Extracted material below:

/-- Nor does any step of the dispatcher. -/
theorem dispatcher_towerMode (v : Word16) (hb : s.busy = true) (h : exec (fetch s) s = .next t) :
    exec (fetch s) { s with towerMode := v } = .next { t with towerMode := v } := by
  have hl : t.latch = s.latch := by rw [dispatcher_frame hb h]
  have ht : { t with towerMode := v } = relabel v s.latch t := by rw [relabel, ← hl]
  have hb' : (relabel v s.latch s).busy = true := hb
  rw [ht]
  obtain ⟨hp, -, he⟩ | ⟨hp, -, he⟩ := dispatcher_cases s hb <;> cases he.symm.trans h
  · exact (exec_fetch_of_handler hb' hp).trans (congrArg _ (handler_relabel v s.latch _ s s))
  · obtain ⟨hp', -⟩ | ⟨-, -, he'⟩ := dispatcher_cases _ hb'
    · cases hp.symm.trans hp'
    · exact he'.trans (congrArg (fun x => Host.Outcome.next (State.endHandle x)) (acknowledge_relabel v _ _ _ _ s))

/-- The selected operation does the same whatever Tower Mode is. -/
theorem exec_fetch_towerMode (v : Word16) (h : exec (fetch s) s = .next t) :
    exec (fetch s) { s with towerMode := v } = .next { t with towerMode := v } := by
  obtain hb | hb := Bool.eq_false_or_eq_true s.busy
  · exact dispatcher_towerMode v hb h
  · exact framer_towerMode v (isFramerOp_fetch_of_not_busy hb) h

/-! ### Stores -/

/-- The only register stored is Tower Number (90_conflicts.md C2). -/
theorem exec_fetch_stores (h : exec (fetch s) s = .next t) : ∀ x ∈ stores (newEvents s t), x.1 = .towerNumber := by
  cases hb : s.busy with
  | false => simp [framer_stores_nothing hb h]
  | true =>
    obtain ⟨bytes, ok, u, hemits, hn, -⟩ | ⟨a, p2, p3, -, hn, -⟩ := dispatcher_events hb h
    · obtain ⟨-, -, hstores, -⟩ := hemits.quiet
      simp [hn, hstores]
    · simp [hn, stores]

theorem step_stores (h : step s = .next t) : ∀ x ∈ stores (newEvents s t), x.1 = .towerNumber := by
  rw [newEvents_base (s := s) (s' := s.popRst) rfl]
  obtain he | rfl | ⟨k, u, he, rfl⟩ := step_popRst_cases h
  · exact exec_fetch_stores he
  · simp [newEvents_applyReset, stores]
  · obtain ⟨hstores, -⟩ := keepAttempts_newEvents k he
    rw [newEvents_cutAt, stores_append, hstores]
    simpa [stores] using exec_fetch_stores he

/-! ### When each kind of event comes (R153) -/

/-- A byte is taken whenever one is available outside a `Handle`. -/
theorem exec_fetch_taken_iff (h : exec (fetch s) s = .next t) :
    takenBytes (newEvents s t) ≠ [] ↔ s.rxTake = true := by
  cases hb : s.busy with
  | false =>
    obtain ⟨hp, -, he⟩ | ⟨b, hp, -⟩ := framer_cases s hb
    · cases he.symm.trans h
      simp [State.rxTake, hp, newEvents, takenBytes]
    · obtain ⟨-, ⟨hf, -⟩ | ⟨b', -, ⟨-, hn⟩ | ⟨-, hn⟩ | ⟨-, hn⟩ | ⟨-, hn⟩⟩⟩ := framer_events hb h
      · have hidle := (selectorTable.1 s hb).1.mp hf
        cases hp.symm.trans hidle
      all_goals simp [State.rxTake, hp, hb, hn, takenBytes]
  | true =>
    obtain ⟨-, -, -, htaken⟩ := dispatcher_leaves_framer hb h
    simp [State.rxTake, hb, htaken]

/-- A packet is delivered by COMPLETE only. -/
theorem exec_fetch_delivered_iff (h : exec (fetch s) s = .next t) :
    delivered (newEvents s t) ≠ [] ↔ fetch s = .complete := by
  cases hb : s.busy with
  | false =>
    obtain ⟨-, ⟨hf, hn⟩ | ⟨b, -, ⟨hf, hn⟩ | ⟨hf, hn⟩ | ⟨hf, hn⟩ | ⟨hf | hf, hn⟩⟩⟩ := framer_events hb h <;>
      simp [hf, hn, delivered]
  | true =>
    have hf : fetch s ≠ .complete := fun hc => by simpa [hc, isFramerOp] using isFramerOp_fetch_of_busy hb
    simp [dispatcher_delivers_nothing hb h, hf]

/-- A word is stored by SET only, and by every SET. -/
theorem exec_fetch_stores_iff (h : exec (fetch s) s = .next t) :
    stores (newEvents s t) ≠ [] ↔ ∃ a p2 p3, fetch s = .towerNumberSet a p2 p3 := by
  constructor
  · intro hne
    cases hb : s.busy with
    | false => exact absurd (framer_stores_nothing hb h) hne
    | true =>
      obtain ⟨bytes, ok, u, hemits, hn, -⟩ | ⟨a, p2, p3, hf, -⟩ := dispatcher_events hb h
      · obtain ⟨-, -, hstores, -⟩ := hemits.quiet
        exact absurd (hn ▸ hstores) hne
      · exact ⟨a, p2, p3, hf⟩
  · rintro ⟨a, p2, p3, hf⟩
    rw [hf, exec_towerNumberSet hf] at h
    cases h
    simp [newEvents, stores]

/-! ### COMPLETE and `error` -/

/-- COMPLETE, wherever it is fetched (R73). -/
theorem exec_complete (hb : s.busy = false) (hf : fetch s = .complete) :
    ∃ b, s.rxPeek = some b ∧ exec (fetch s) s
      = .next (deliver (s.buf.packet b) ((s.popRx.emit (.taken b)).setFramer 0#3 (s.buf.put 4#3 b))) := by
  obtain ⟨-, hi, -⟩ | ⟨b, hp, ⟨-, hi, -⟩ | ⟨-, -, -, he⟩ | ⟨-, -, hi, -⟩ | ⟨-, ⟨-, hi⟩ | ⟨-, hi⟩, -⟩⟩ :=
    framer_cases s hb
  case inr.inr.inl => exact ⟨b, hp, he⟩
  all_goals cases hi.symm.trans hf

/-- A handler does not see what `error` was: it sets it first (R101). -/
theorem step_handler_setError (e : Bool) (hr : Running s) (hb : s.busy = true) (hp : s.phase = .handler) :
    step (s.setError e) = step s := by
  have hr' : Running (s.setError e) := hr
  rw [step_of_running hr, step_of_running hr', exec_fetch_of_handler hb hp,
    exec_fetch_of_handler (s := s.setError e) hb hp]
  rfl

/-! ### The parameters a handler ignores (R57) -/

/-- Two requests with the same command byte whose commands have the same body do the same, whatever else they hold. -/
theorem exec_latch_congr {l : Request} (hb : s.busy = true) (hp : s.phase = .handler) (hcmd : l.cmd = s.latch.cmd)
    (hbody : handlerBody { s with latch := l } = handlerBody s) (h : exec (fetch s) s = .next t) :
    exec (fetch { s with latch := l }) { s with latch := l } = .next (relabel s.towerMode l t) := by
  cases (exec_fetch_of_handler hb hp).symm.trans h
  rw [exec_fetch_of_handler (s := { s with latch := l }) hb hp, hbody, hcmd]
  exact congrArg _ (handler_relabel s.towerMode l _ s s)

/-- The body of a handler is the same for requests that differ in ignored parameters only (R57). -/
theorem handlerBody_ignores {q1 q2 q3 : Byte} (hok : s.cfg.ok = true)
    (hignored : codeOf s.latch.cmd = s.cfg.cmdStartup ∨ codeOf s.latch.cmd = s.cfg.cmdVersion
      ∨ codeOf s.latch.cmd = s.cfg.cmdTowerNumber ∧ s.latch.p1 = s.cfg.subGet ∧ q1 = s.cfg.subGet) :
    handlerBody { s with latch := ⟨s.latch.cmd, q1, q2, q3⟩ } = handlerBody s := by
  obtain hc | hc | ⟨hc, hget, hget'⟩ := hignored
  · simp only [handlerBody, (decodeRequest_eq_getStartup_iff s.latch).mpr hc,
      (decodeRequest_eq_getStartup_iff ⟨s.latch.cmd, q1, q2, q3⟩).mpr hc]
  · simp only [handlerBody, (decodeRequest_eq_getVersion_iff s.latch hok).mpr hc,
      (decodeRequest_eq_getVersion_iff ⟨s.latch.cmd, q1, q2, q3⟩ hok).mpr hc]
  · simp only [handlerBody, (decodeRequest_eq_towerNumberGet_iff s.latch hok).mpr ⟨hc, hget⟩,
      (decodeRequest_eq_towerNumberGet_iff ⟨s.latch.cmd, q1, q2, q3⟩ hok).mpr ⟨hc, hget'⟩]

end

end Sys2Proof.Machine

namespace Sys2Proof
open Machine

End of Extracted material.

● What you should do
Tell how many lines in the data contain the word "hidle", answering with that number and no other text.

● Problem solution
2